The JD-U was not the part of the NDA then and had ended up winning just two seats out of 40 it had contested in alliance with the Communist Party of India which failed to open its account. Now the speculations in the media that both BJP and JD-U will be contesting on 17 seats each, leaving six for the remaining NDA partners have obviously left LJP and RLSP red faced.

Observers say they have reasons to register protests with the BJP given their terrific performance in the last polls—the LJP had won six of the seven seats whereas the RLSP had emerged victorious from all the three seats it was offered under the seat sharing. “The RLSP performance rate was 100 percent whereas the LJP was at 90 percent.

It was only too obvious that these two parties would have reacted over the BJP-JD-U proposed seat-sharing deal, and even the BJP chief was definitely aware about this,” explained a political expert adding this could have done so under the plan to delay the seat-sharing announcement on this very ground. Experts say the BJP leadership might have done so under constant pressures from the JDU to calm it down.

Right now, the NDA seatsharing deal looks virtually getting stuck up with the RLSP and the LJP adamant on contesting on same number of seats they had contested in the last Lok Sabha polls. Of them, Kushwaha party is more vocal and wants more seats claiming its support base has increased in the past four years.

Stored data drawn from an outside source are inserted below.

-- ==== Sys2Proof/Safety.lean ====
section
/-! DEFINITION. What counts as a safe run, in the terms the claims use: the properties that a state may have, that
reset has, and that steps keep. -/

namespace Sys2Proof.Machine

/-- The local memories of a core are in canonical form. -/
def Core.memOk (c : Core) : Prop :=
  Memory.wf c.lm = true ∧ Memory.wf c.imem = true ∧ Memory.wf c.gcs = true ∧ Memory.wf c.simem = true
  ∧ Memory.wf c.slm = true ∧ Memory.wf c.ctx.spm = true

/-- Every memory of the machine is in canonical form. -/
def State.canon (s : State) : Prop := Memory.wf s.gmem = true ∧ ∀ c, (s.at c).memOk

/-- The bounds that the board straps set hold of the governor's registers (R334); a repeatable-mode change that waits
touches no other field of LSG_CTL. -/
def Gov.strapped (g : Gov) : Prop :=
  1 ≤ g.up.toNat ∧ g.up.toNat ≤ Config.strapUp ∧ 1 ≤ g.dn.toNat ∧ g.dn.toNat ≤ Config.strapDn
  ∧ g.plim ≤ Config.strapPmax ∧ 1 ≤ g.cstep ∧ g.pinrsv ≤ g.up.toNat - 4 * g.cstep
  ∧ ∀ v, g.next = some v → v &&& ~~~(maskOf 16 10) = 0#64

/-- The fields of a partition that only firmware, or a reset of the partition, writes (R303, R343, R346). -/
def Part.share (p : Part) : Part :=
  { p with lncHead := 0#32, lncTail := 0#32, lncDrop := 0#32, ce := 0#64, ue := 0#64 }

/-- What only firmware's own port, an outside agent or a reset of the module writes: the envelopes, LSG_CTL and PWR_CAP
(R339), the partitions' shares (R343), the event ring's place (R348), the scrub period (R350), the flash and identity
registers (R357, R358), the repair map (R361), RHS_CTL (R362), the partitions of the Ultra Ethernet ports (R363). -/
structure Firm where
  up : W16
  dn : W16
  ctl : W64
  next : Option W64
  cap : W64
  shares : Vector Part 16
  mgtEvq : W64
  rasScrub : W16
  sigNext : BitVec 21
  minVersion : W32
  fwVersion : W32
  fwImage : List Byte
  fwSig : List Byte
  fwRuns : Bool
  records : List ConfigRecord
  recovery : Bool
  repair : List RepairEntry
  idnSerial : W64
  idnPod : W64
  rhsCtl : W64
  uePart : List (BitVec 4)
  deriving DecidableEq, Repr

/-- That part of a state. -/
def State.firm (s : State) : Firm :=
  { up := s.gov.up, dn := s.gov.dn, ctl := s.gov.ctl, next := s.gov.next, cap := s.gov.cap
    shares := s.parts.map Part.share, mgtEvq := s.mgtEvq, rasScrub := s.rasScrub, sigNext := s.sigNext
    minVersion := s.minVersion, fwVersion := s.fwVersion, fwImage := s.fwImage, fwSig := s.fwSig, fwRuns := s.fwRuns, records := s.records
    recovery := s.recovery, repair := s.repair, idnSerial := s.idnSerial, idnPod := s.idnPod, rhsCtl := s.rhsCtl
    uePart := s.uePart }

/-- What a step of a program keeps: what only firmware writes, and the canonical form of every memory. -/
structure Kept (s t : State) : Prop where
  firm : t.firm = s.firm
  canon : s.canon → t.canon

/-- A run goes on: no step of it ends in a fault or a refusal. -/
def Runs : Nat → State → Prop
  | 0, _ => True
  | n + 1, s => ∃ t, step s = .next t ∧ Runs n t

end Sys2Proof.Machine
end

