/-- R300, R349-R352, R354: a correctable error is counted for the partition that owns its storage, a core's own stores and private
lines among it, and the eighth of a word
or row in a patrol pass posts an event; an uncorrectable word of HBM or a vault, met by any agent or by the scrub, is
poisoned, and charged to the owner of the cached line that it is in, or else, and where it is a word of the stack, to the
partition whose share holds it; in a core's private copy a clean line is dropped, a written one poisoned at its home and
charged; an error in a core's stores or registers fences the core and loses its gang; a retraining port carries nothing of
the core that crosses a link before its time, which a hold that waits for it sees, and a port that has not returned in 10 ms
goes down. Which words share a row, two events at one error, core 0xFFFF, the choice among owners, and that a register error
of a core without a gang has no effect are the model's choice (log entry 48), as is what crosses a link (log entry 14). -/
def Obligations.ErrorsAndLinks : Prop :=
  ∀ (s : State) (a : BitVec 52) (pt : BitVec 5) (d : Nat),
    let pa := a.toNat
    let home := s.normPa pa
    let meets (stack : Bool) := [Instr.uncorrectableError (.home ⟨stack, a⟩), .patrolScrub ⟨stack, a⟩]
    let counts (t : State) : Prop :=
      let n := HitsNow s s.rasHits (home / 4) + 1
      let m := HitsNow s s.rasRows (Config.rowOf (home / 4)) + 1
      HitsNow t t.rasHits (home / 4) = n ∧ HitsNow t t.rasRows (Config.rowOf (home / 4)) = m ∧ t.firm = s.firm
      ∧ t.mgtEvhead = s.mgtEvhead + (if n = 8 then 1#32 else 0#32) + (if m = 8 then 1#32 else 0#32)
      ∧ ∀ p, OnlyOwner s pa p → (n = 8 ∨ m = 8) → (n ≠ 8 ∨ m ≠ 8) → Posted s t 5 p 0xFFFF 0xFFFF (pa / 128 * 128)
    (∀ p, OnlyOwner s pa p → 0 < s.rasScrub.toNat → ∃ t, exec (.correctableError .home a) s = .next t
      ∧ (t.part p).ce = satAdd48 (s.part p).ce 1 ∧ (∀ q < 16, q ≠ p → t.part q = s.part q) ∧ counts t)
    ∧ ((s.target pa = .hbm ∨ ∃ c o, s.target pa = .vault c o) → (∀ q < 16, ¬Owns s pa q) → 0 < s.rasScrub.toNat →
        (∀ c o, s.target pa = .vault c o → c < 192) → ∃ t, exec (.correctableError .home a) s = .next t ∧ t.parts = s.parts ∧ counts t)
    ∧ (∀ w ∈ [CeSite.privateLine, .coreStore], ∃ t, exec (.correctableError w a) s = .next t ∧ t.firm = s.firm
        ∧ (t.mgtEvhead = s.mgtEvhead → t.gmem = s.gmem ∧ t.cores = s.cores)
        ∧ (∀ p < 16, CoreOf s p s.cur.val → (∀ q < 16, CoreOf s q s.cur.val → q = p) →
            (t.part p).ce = satAdd48 (s.part p).ce 1 ∧ ∀ q < 16, q ≠ p → t.part q = s.part q)
        ∧ ((∀ q < 16, ¬CoreOf s q s.cur.val) → t.parts = s.parts))
    ∧ (∀ st, ∀ w ∈ meets st, s.target pa = .hbm → (st = true ∨ s.mscFind home = none) → (∀ q < 16, ¬InShare s q home) →
        ∃ t, exec w s = .next t ∧ (∀ x, x ∈ t.poison ↔ x ∈ s.poison ∨ x = home / 4) ∧ t.gmem = s.gmem ∧ t.parts = s.parts)
    ∧ (∀ st, ∀ w ∈ meets st, s.target pa = .hbm → ∃ t, exec w s = .next t
        ∧ (s.normPa (eventAt s) / 128 ≠ home / 128 → home / 4 ∈ t.poison)
        ∧ (∀ x, st = false → s.mscFind home = some x → x.part < 16 → Charged s t x.part 0xFFFF x.ctx.toNat (home / 128))
        ∧ (st = true ∨ s.mscFind home = none → ∀ p, OnlyOwner s home p → Charged s t p 0xFFFF 0xFFFF (home / 128)))
    ∧ (∀ st, ∀ w ∈ meets st, s.target pa = .none → ∃ t, exec w s = .next t ∧ t.poison = s.poison ∧ t.parts = s.parts ∧ t.gmem = s.gmem)
    ∧ (Alone s → s.core.task ≠ none → ∀ w ∈ [Instr.uncorrectableError .coreStore, .uncorrectableError .coreReg], ∃ t, exec w s = .next t
        ∧ t.core.fenced = true ∧ t.core.task = none)
    ∧ (s.core.task = none → exec (.uncorrectableError .coreReg) s = .next s
        ∧ exec (.uncorrectableError .coreStore) s = .next (s.mod fun k => { k with fenced := true }))
    ∧ (s.core.l1d = [] → s.core.upd = [] → s.core.vc = [] → exec (.uncorrectableError (.privateLine a)) s = .next s)
    ∧ (∀ x, s.core.l1d.find? (fun y => y.pa == home / 128) = some x →
        let written := (∃ i : Nat, x.dirty[i]? = some true) ∨ ∃ u ∈ s.core.upd, u.pa / 128 = home / 128
        ∃ t, exec (.uncorrectableError (.privateLine a)) s = .next t ∧ (∀ y ∈ t.core.l1d ++ t.core.vc, y.pa ≠ home / 128)
          ∧ (¬written → t.gmem = s.gmem ∧ t.poison = s.poison ∧ t.parts = s.parts ∧ t.mgtEvhead = s.mgtEvhead)
          ∧ (written → x.part < 16 → Charged s t x.part s.cur.val x.ctx.toNat (home / 128)
            ∧ (s.normPa (eventAt s) / 128 ≠ s.normPa (128 * (home / 128)) / 128 →
                ∀ i < 32, s.normPa (128 * (home / 128)) / 4 + i ∈ t.poison)))
    ∧ ((∀ i < 4, (s.at (4 * quadOf s.cur.val + i)).task = none) → exec (.uncorrectableError .quadShared) s = .next s)
    ∧ (∃ t, exec (.linkRetrain pt d) s = .next t
        ∧ (∀ x, s.ports[pt.toNat]? = some x → t.ports[pt.toNat]? = some { x with up := true, since := some s.time, back := s.time + d })
        ∧ (∀ (q : Nat) y, s.core.ctx.ldP[q]? = some y → ∃ z, t.core.ctx.ldP[q]? = some z ∧ z = { y with dels := z.dels }
            ∧ z.dels.length = y.dels.length ∧ ∀ (i : Nat) e, y.dels[i]? = some e → z.dels[i]? = some
              (if e.far = true then { e with arrive := max e.arrive (s.time + d), retrain := some pt.toNat } else e))
        ∧ (∀ (i : Nat) y, s.core.ctx.copies[i]? = some y → t.core.ctx.copies[i]? = some
            (if y.route ≠ .xdie ∨ y.supv = true then y else { y with arrive := max y.arrive (s.time + d), retrain := some pt.toNat }))
        ∧ (∀ (i : Nat) y, s.atoms[i]? = some y →
            (y.core = s.cur.val → (∃ m o, s.target y.pa = .pod m o) → t.atoms[i]? = some { y with ready := max y.ready (s.time + d) })
            ∧ (y.core ≠ s.cur.val ∨ (∀ m o, s.target y.pa ≠ .pod m o) → t.atoms[i]? = some y))
        ∧ ((∀ m ∈ s.members s.cur.val, (s.at m).hold = none) → SameButCtx s { t with ports := s.ports, hbm := s.hbm, atoms := s.atoms }
            fun x v => { v with ldP := x.ldP, copies := x.copies })
        ∧ ∀ h p a r e, Alone s → 0 < d → s.core.hold = some h → .late s.cur.val p a r ∈ h.causes → h.linkSeen = none →
            e ∈ (s.core.ctx.ldP.getD p LdPort.reset).dels → e.due = s.core.now → e.far = true →
            t.core.hold = some { h with linkSeen := some pt.toNat })
    ∧ (s.ports[pt.toNat]? = none → exec (.linkDown pt) s = .next s)
    ∧ ∀ x, s.ports[pt.toNat]? = some x →
        (x.up = false ∨ x.since = none → exec (.linkDown pt) s = .next s)
        ∧ (∀ u, x.since = some u → s.time < u + 10000000 * Config.unitsPerNs ∨ x.back ≤ u + 10000000 * Config.unitsPerNs →
            exec (.linkDown pt) s = .next s)
        ∧ (∀ u, x.up = true → x.since = some u → u + 10000000 * Config.unitsPerNs ≤ s.time →
            u + 10000000 * Config.unitsPerNs < x.back → ∃ t, exec (.linkDown pt) s = .next t
            ∧ t.ports[pt.toNat]? = some { x with up := false } ∧ Posted s t 6 0 pt.toNat 0xFFFF 0)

So if their demand is met, the BJP and the JD-U will have to contest on 15 seats each while the BJP doesn’t look in a mood to make further sacrifices, it is said. The BJP alone was able to win 22 seats out of total 30 it had contested in the last LS polls.

“If the BJP agrees to the demand of RLSP-LJP, there will be only 15 seats coming to its share which means a sacrifice of its seven winning seats but if doesn’t, chances are that these two allies could walk out of the NDA. So, in my opinion, the JD-U will have to be ready to face the loss in number of seats,” observed an expert wishing not to be quoted.

According to him, JDU has lost its significant support base over the past few years owing its bizarre moves to frequently desert its allies midway.